(Records drawn from a dataset)
/-- R69, R71, R107, R108: transfer channels. -/
def Obligations.Transfers : Prop :=
  (∀ (c : Fin 128) (ch : BitVec 2) (dir : Bool) (pw px sn m : BitVec 4) (s : State), s.runs c →
    let k := s.core c
    let b := k.bank
    let w := (bankP b pw.toNat).toNat
    let x := (bankP b px.toNat).toNat
    let n := (bankS b sn.toNat).toNat
    let countOk := 64 ≤ n ∧ n ≤ 16384 ∧ n % 64 = 0
    let wOk := w % 64 = 0 ∧ w + n ≤ 0x1E000
    let xOk := x % 64 = 0 ∧ 0x10000000 ≤ x ∧ x + n ≤ 0x16000000
    let bit := bit4 ch.toNat
    let run := exec (.xfer c ch dir pw px sn) s
    (k.busy.getLsbD ch.toNat = true →
      run = .next ((s.setCore c { k with rej := k.rej ||| bit }).afterIssue c k.inBank1 .seq 0)) ∧
    (k.busy.getLsbD ch.toNat = false → countOk → wOk → xOk →
      run = .next ((s.setCore c { k with
        busy := k.busy ||| bit,
        xfers := k.xfers.set (fun _ => none) ch.toNat (some ⟨dir, w, x - 0x10000000, n, b.pc, k.inBank1, 0⟩) }).afterIssue
          c k.inBank1 .seq 0)) ∧
    (k.busy.getLsbD ch.toNat = false → ¬ (countOk ∧ wOk ∧ xOk) →
      run = .next ((s.setCore c { k with
        done := k.done ||| bit, err := k.err ||| bit, busy := k.busy &&& ~~~bit,
        xfPending := k.xfPending || decide (bit &&& ~~~k.done ≠ 0) }).coreFault c 5
          (if wOk ∧ ¬ xOk then x else w) b.pc k.inBank1)) ∧
    exec (.xwait c m) s =
      .next ((s.setCore c { k with xwait := if k.busy &&& m = 0 then 0 else m }).afterIssue c k.inBank1 .seq 0)) ∧
  (∀ (c : Fin 128) (ch : BitVec 2) (beats : Fin 257) (waited : Fin 65536) (s : State) (x : Xfer) (n : Nat),
    let k := s.core c
    let bit := bit4 ch.toNat
    let hi := min n (x.moved + beats.val)
    let moves (a : Nat) (base : Nat) : Prop := base + 64 * x.moved ≤ a ∧ a < base + 64 * hi
    let own (a : Nat) : Prop := ∃ p, k.justStored = some p ∧ p.1 ≤ a ∧ a < p.1 + p.2
    k.xfers.get (fun _ => none) ch.toNat = some x → x.count = 64 * n → x.moved ≤ n →
    (∀ i, x.moved ≤ i → i < hi → admits (s.ownerAt (x.shared + 64 * i)) (c.val / 8) false = true ∧
      hasPath (c.val / 8) ((x.shared + 64 * i) / 0x200000) = true) →
    ∃ t, exec (.transferDone c ch ⟨beats, waited⟩) s = .next t ∧
      (hi < n → t.core c = { k with ram := (t.core c).ram, xfers := k.xfers.set (fun _ => none) ch.toNat (some { x with moved := hi }) }) ∧
      (hi = n → k.xwait = 0 →
        (t.core c).busy = k.busy &&& ~~~bit ∧ (t.core c).done = k.done ||| bit ∧ (t.core c).err = k.err ∧
        (t.core c).xfers.get (fun _ => none) ch.toNat = none) ∧
      (hi = n → k.xwait ≠ 0 → k.busy &&& ~~~bit &&& k.xwait = 0 → (t.core c).xwait = 0) ∧
      t = { s with cores := t.cores, fab := { s.fab with shared := t.fab.shared } } ∧
      (∀ d, d ≠ c.val → t.core d = s.core d) ∧
      (x.toShared = true → (t.core c).ram = k.ram ∧
        ∀ a, (moves a x.shared → memByte t.fab.shared a = memByte k.ram (x.ram + (a - x.shared))) ∧
          (¬ moves a x.shared → memByte t.fab.shared a = memByte s.fab.shared a)) ∧
      (x.toShared = false → t.fab.shared = s.fab.shared ∧
        ∀ a, (moves a x.ram → ¬ own a → memByte (t.core c).ram a = memByte s.fab.shared (x.shared + (a - x.ram))) ∧
          (¬ moves a x.ram ∨ own a → memByte (t.core c).ram a = memByte k.ram a)))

ABOUT THIS EXERCISE
One stretch of the lines above is wanted, from the line that contains "let moves (a" through the line that contains "- x.shared))) ∧". Output it exactly.

THE ANSWER
    let moves (a : Nat) (base : Nat) : Prop := base + 64 * x.moved ≤ a ∧ a < base + 64 * hi
    let own (a : Nat) : Prop := ∃ p, k.justStored = some p ∧ p.1 ≤ a ∧ a < p.1 + p.2
    k.xfers.get (fun _ => none) ch.toNat = some x → x.count = 64 * n → x.moved ≤ n →
    (∀ i, x.moved ≤ i → i < hi → admits (s.ownerAt (x.shared + 64 * i)) (c.val / 8) false = true ∧
      hasPath (c.val / 8) ((x.shared + 64 * i) / 0x200000) = true) →
    ∃ t, exec (.transferDone c ch ⟨beats, waited⟩) s = .next t ∧
      (hi < n → t.core c = { k with ram := (t.core c).ram, xfers := k.xfers.set (fun _ => none) ch.toNat (some { x with moved := hi }) }) ∧
      (hi = n → k.xwait = 0 →
        (t.core c).busy = k.busy &&& ~~~bit ∧ (t.core c).done = k.done ||| bit ∧ (t.core c).err = k.err ∧
        (t.core c).xfers.get (fun _ => none) ch.toNat = none) ∧
      (hi = n → k.xwait ≠ 0 → k.busy &&& ~~~bit &&& k.xwait = 0 → (t.core c).xwait = 0) ∧
      t = { s with cores := t.cores, fab := { s.fab with shared := t.fab.shared } } ∧
      (∀ d, d ≠ c.val → t.core d = s.core d) ∧
      (x.toShared = true → (t.core c).ram = k.ram ∧
        ∀ a, (moves a x.shared → memByte t.fab.shared a = memByte k.ram (x.ram + (a - x.shared))) ∧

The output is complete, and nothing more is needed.